To evaluate whether transforming growth factor-beta (TGF-β) and its receptors (TGFRs) are expressed during ureterovesical junction (UVJ) and lower ureter development in mice, and whether exogenous TGF-β might postpone the maturation of smooth muscle cells, in the pathogenesis of megaureter using an embryonic organ-culture model.
Expression of TGF-β and TGFRs on the lower ureter and UVJ were determined at different embryonic days (E) (E16, 18, 20 and postnatal day 1). The functional studies were performed by harvesting ureters from wild-type mice at embryonic day 16 (E16), which were grown in serum-free organ-culture; some cultures were supplemented with TGF-β (2 and 20 ng/ml) and/or with soluble TGFR, which blocks bioactivity. Organs were harvested after 6 days and the expression of CD31 and Ki67 were assessed using immunohistochemistry. The muscle content of the UVJ and ureter were analyzed by flowcytometry.
The TGF-β and TGFR positive cells were immune detected in embryonic ureters. The TGF-β expression was highest on E18 and decreased postnatally. Exogenous TGF-β decreased ureterovesical (UV) muscle differentiation and proliferation. The longitudinal muscle fibers were significantly less in TGF-β explants.
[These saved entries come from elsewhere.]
/-! ### The statements -/

/-- Settles O49: the end of the iteration keeps the update and the display of the execute phase. -/
theorem updateExactlyFromDisplayInstructions : Obligations.UpdateExactlyFromDisplayInstructions := by
  unfold Obligations.UpdateExactlyFromDisplayInstructions
  intro s hs
  obtain ⟨u, hu⟩ := exists_executes s
  refine ⟨u.endStep, step_of_executes hs hu, fun hd => ?_, fun hd => ?_⟩
  · simpa using hu.update_of_display hd
  · simpa using hu.update_of_not_display hd

/-- Settles O46: the clear is a write of the blank display, emitted whatever the display was. -/
theorem clearBlanksAndUpdates : Obligations.ClearBlanksAndUpdates := by
  unfold Obligations.ClearBlanksAndUpdates
  exact ⟨by decide, fun s =>
    ⟨_, exec_cls s, fun x y _ _ => pixelAt_blank x y, rfl, rfl, sameMemory_of_eq rfl rfl⟩⟩

end Sys2Proof.Machine
end

section
/-! SUPPORT. The read of the delay timer (45_key_timer.md R193): its opcode, its effect as one register write, and the tick after
it. -/

namespace Sys2Proof.Machine

theorem decode_wordXKK_ldVxDT (x : RegNum) : decode (wordXKK 0xF x 0x07) = some (.ldVxDT x) := by
  simp [decode_wordXKK_F, decodeFamilyF]

theorem exec_ldVxDT (x : RegNum) (s : State) : exec (.ldVxDT x) s = .next (s.setReg x s.dt) := rfl

/-- The end of a step writes no general register: neither the tick nor the host's turn does (R12). -/
@[simp] theorem reg_endStep (t : State) (r : RegNum) : t.endStep.reg r = t.reg r := reg_of_v (endStep_v t) r

/-- A register write does not show in the timer tick: the tick reads TICK, the divisor and the timers alone (R219). -/
theorem timerTick_setReg (s : State) (r : RegNum) (b : Byte) : (s.setReg r b).timerTick = s.timerTick.setReg r b := rfl

/-- Settles O51: the read is one write of Vx with the DT of the state before; the tick that ends the step acts on that same DT
and on no register. -/
theorem delayTimerRead : Obligations.DelayTimerRead := by
  unfold Obligations.DelayTimerRead
  intro x s
  refine ⟨decode_wordXKK_ldVxDT x, _, exec_ldVxDT x s, fun r => reg_setReg s x r s.dt, onlyRegs_setReg s x s.dt,
    fun hrun => ⟨?_, ?_⟩⟩
  · rw [reg_endStep, reg_setReg_same]
  · obtain ⟨-, hdt, -⟩ := endStep_timers (t := s.setReg x s.dt) hrun
    rw [hdt, timerTick_setReg, setReg_dt]

end Sys2Proof.Machine
end

section
/-! SUPPORT. The writes of the two timers (45_key_timer.md R194, R195): their opcodes, their effect as one timer write, and each
timer after the tick that ends the step (R219). -/

namespace Sys2Proof.Machine

/-! ### The opcodes -/

theorem decode_wordXKK_ldDT (x : RegNum) : decode (wordXKK 0xF x 0x15) = some (.ldDT x) := by
  simp [decode_wordXKK_F, decodeFamilyF]

theorem decode_wordXKK_ldST (x : RegNum) : decode (wordXKK 0xF x 0x18) = some (.ldST x) := by
  simp [decode_wordXKK_F, decodeFamilyF]

/-! ### The effects: one timer write each -/

theorem exec_ldDT (x : RegNum) (s : State) : exec (.ldDT x) s = .next (s.setDt (s.reg x)) := rfl

theorem exec_ldST (x : RegNum) (s : State) : exec (.ldST x) s = .next (s.setSt (s.reg x)) := rfl

/-! ### A timer after the tick -/

/-- The tick is due exactly when `TICK + 1` is the divisor (R219, D14). -/
theorem tickDue_iff (s : State) : s.tickDue = true ↔ s.tick + 1 = s.params.timerDivisor := beq_iff_eq
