-- ==== Sys2Proof/Machine/Flags.lean ====
section
/-! DEFINITION. What the status fields of the response are computed from: the class of the acknowledge bits, the data
parity and the outcome of a transfer (30_encoding.md rules R59, R61, 60_exceptions.md rules R140 to R146). -/

namespace Sys2Proof.Machine

open Sys2Proof

/-- `ACK_CLASS(x)`: OK, WAIT and FAULT for the three codes, PROTOCOL_ERROR for the five other patterns (R59, R68). -/
def ackClass (x : AckPattern) : AckClass :=
  if x = Config.ackOk then .ok
  else if x = Config.ackWait then .wait
  else if x = Config.ackFault then .fault
  else .protocolError

/-- The 2-bit code of a class at the response port (R140). -/
def AckClass.code (c : AckClass) : BitVec 2 :=
  match c with
  | .ok => 0#2
  | .wait => 1#2
  | .fault => 2#2
  | .protocolError => 3#2

/-- The name of the transport-level error a class stands for; a success has none (R115, R140). -/
inductive TransportError where
  | ackWait
  | ackFault
  | ackProtocolError
deriving DecidableEq, Repr

/-- The error a failed operation is surfaced as (R115, R140). -/
def AckClass.error (c : AckClass) : Option TransportError :=
  match c with
  | .ok => none
  | .wait => some .ackWait
  | .fault => some .ackFault
  | .protocolError => some .ackProtocolError

/-- `PAR32(v)`: the exclusive or of the bits of `v` (R61). -/
def par32 (v : Word) : Bit := evenParity (lsbBits v)

/-- The outcome of a transaction: the class of its acknowledge bits unless that is OK; of a read whose acknowledge was
OK, the word when the received parity matches and PROTOCOL_ERROR with the word discarded when it does not; of a write
whose acknowledge was OK, OK without data (R91, R95, R96, R146). -/
def transferOutcome (reads : Bool) (ackraw : AckPattern) (dsr : Word) (parrx : Bit) : TransferResult :=
  match ackClass ackraw with
  | .ok =>
    if reads then
      if parrx = par32 dsr then { ack := .ok, data := some dsr, parityOk := true }
      else { ack := .protocolError, data := none, parityOk := false }
    else { ack := .ok, data := none, parityOk := true }
  | .wait => { ack := .wait, data := none, parityOk := true }
  | .fault => { ack := .fault, data := none, parityOk := true }
  | .protocolError => { ack := .protocolError, data := none, parityOk := true }

end Sys2Proof.Machine
end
The TGF-β also decreased the proportions of cells expressing α smooth muscle actin (α-SMA). Soluble TGFR blocked the effects of exogenous TGF-β.
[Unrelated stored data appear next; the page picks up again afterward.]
-- ==== Sys2Proof/Machine/Closed.lean ====
section
/-! DEFINITION. Two other ways to say what a transfer does, for claims to compare the machine with: the sequence of R91
written out line by line, and the whole final state in terms of the bits the environment will answer. The machine does
not run on these. -/

namespace Sys2Proof.Machine

open Sys2Proof

/-! ### R91 as it is written

Each of its ends returns the response and gives up the scratch registers (R10, R42). -/

/-- The common start of R91: the request, the first turnaround and the acknowledge bits. The first line also keeps the
operand of a write, as `startTransfer` does. -/
def writtenHeader (req : RequestByte) (wdata : Word) (s : State) : State :=
  let s := { s with req := req, wdata := if req.getLsbD 2 then s.wdata else wdata }
  let s := s.enter .request
  let s := setDir .output s
  let s := writeBits (lsbBits s.req) s
  let s := s.enter .trn1
  let s := setDir .input s
  let s := clk true (clk false s)
  let s := s.enter .ack
  let (a0, s) := readBit s
  let (a1, s) := readBit s
  let (a2, s) := readBit s
  { s with ackraw := packLsb 3 [a0, a1, a2] }

/-- The end of R91 on the non-OK path. -/
def writtenNonOkEnd (cls : AckClass) (s : State) : State :=
  let s := s.enter .idleBit
  let s := setDir .output s
  let s := writeBit false s
  let s := s.enter .idle
  (s.respondResult { ack := cls, data := none, parityOk := true }).releaseScratch

/-- The end of R91 on the read path. -/
def writtenReadEnd (s : State) : State :=
  let s := s.enter .dataRd
  let (bits, s) := readBits 32 s
  let s := { s with dsr := packLsb 32 bits }
  let s := s.enter .parRd
  let (p, s) := readBit s
  let s := { s with parrx := p }
  let ok := s.parrx == par32 s.dsr
  let s := s.enter .trn2
  let s := clk true (clk false s)
  let s := s.enter .idleBit
  let s := setDir .output s
  let s := writeBit false s
  let s := s.enter .idle
  if ok then (s.respondResult { ack := .ok, data := some s.dsr, parityOk := true }).releaseScratch
  else (s.respondResult { ack := .protocolError, data := none, parityOk := false }).releaseScratch

/-- The end of R91 on the write path. -/
def writtenWriteEnd (wdata : Word) (s : State) : State :=
  let s := s.enter .trn2
  let s := clk true (clk false s)
  let s := s.enter .dataWr
  let s := setDir .output s
  let s := { s with dsr := wdata }
  let s := writeBits (lsbBits s.dsr) s
  let s := s.enter .parWr
  let s := writeBit (par32 s.dsr) s
  let s := s.enter .idleBit
  let s := writeBit false s
  let s := s.enter .idle
  (s.respondResult { ack := .ok, data := none, parityOk := true }).releaseScratch

/-- `TRANSFER(req, wdata)` as R91 writes it: straight line, with its two decisions (R92). -/
def writtenTransfer (req : RequestByte) (wdata : Word) (s : State) : State :=
  let s := writtenHeader req wdata s
  match ackClass s.ackraw with
  | .ok => if req.getLsbD 2 then writtenReadEnd s else writtenWriteEnd wdata s
  | .wait => writtenNonOkEnd .wait s
  | .fault => writtenNonOkEnd .fault s
  | .protocolError => writtenNonOkEnd .protocolError s

/-! ### The final state of a transaction

The scratch registers hold no value any more (R10, R42); the zeros that stand for no value are the model's choice (DESIGN
CHOICE, unsafe; log entries 2 and 23). -/

/-- The state after a transaction whose acknowledge is not OK: three samples, 13 cycles, the class (R65, R93). -/
def afterNonOk (req : RequestByte) (s : State) : State :=
  { s.afterSamples 3 with
    dir := .output
    swclk := true
    dout := false
    reply := .transferResult
    result := { ack := ackClass s.nextAck, data := none, parityOk := true }
    phase := .idle
    req := 0
    ackraw := 0
    dsr := 0
    parrx := false
    wdata := 0
    trace := s.trace ++ nonOkTrace req s.nextAck }

/-- The state after a read whose acknowledge is OK: 36 samples, 47 cycles, the word if its parity matches (R65, R95). -/
def afterRead (req : RequestByte) (s : State) : State :=
  { s.afterSamples 36 with
    dir := .output
    swclk := true
    dout := false
    reply := .transferResult
    result :=
      if s.nextParity = par32 s.nextWord then { ack := .ok, data := some s.nextWord, parityOk := true }
      else { ack := .protocolError, data := none, parityOk := false }
    phase := .idle
    req := 0
    ackraw := 0
    dsr := 0
    parrx := false
    wdata := 0
    trace := s.trace ++ readTrace req s.nextAck s.nextWord s.nextParity }

/-- The state after a write whose acknowledge is OK: three samples, 47 cycles (R65, R96). -/
def afterWrite (req : RequestByte) (wdata : Word) (s : State) : State :=
  { s.afterSamples 3 with
    dir := .output
    swclk := true
    dout := false
    reply := .transferResult
    result := { ack := .ok, data := none, parityOk := true }
    phase := .idle
    req := 0
    ackraw := 0
    dsr := 0
    parrx := false
    wdata := 0
    trace := s.trace ++ writeTrace req s.nextAck wdata }

/-- The state after a transaction, whichever of the three shapes it takes (R65, R91). -/
def afterTransfer (req : RequestByte) (wdata : Word) (s : State) : State :=
  if ackClass s.nextAck = .ok then
    if req.getLsbD 2 then afterRead req s else afterWrite req wdata s
  else afterNonOk req s

/-- The state after the transfer in `REQ`, standing in its acknowledge phase, has received `pattern` (R58, R59, R68,
R91): what the environment answers after the pattern is the data and the parity of a read. -/
def afterPattern (pattern : AckPattern) (s : State) : State :=
  if ackClass pattern = .ok then
    if s.req.getLsbD 2 then
      { s.afterSamples 33 with
        dir := .output
        swclk := true
        dout := false
        reply := .transferResult
        result :=
          if s.answer 32 = par32 (packLsb 32 (s.answers 0 32)) then
            { ack := .ok, data := some (packLsb 32 (s.answers 0 32)), parityOk := true }
          else { ack := .protocolError, data := none, parityOk := false }
        phase := .idle
        req := 0
        ackraw := 0
        dsr := 0
        parrx := false
        wdata := 0
        trace :=
          s.trace ++ (readCycles (lsbBits pattern) ++ readCycles (s.answers 0 32) ++ readCycle (s.answer 32) ++
            turnCycle ++ [.dir .output] ++ writeCycle false) }
    else
      { s with
        dir := .output
        swclk := true
        dout := false
        reply := .transferResult
        result := { ack := .ok, data := none, parityOk := true }
        phase := .idle
        req := 0
        ackraw := 0
        dsr := 0
        parrx := false
        wdata := 0
        trace :=
          s.trace ++ (readCycles (lsbBits pattern) ++ turnCycle ++ [.dir .output] ++ writeCycles (lsbBits s.wdata) ++
            writeCycle (par32 s.wdata) ++ writeCycle false) }
  else
    { s with
      dir := .output
      swclk := true
      dout := false
      reply := .transferResult
      result := { ack := ackClass pattern, data := none, parityOk := true }
      phase := .idle
      req := 0
      ackraw := 0
      dsr := 0
      parrx := false
      wdata := 0
      trace := s.trace ++ (readCycles (lsbBits pattern) ++ [.dir .output] ++ writeCycle false) }

end Sys2Proof.Machine
end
In organ culture, exogenous TGF-β postpones the UV smooth muscle proliferation and affects the muscular structure. Whether the effects of TGF-β are direct or indirect, these form an in-vitro megaureter model. The finding that TGF-β is highest in embryonic ureters in vivo and decreased postnatally suggests that a pathological persistence might potentially explain the pathogenesis of primary megaureters.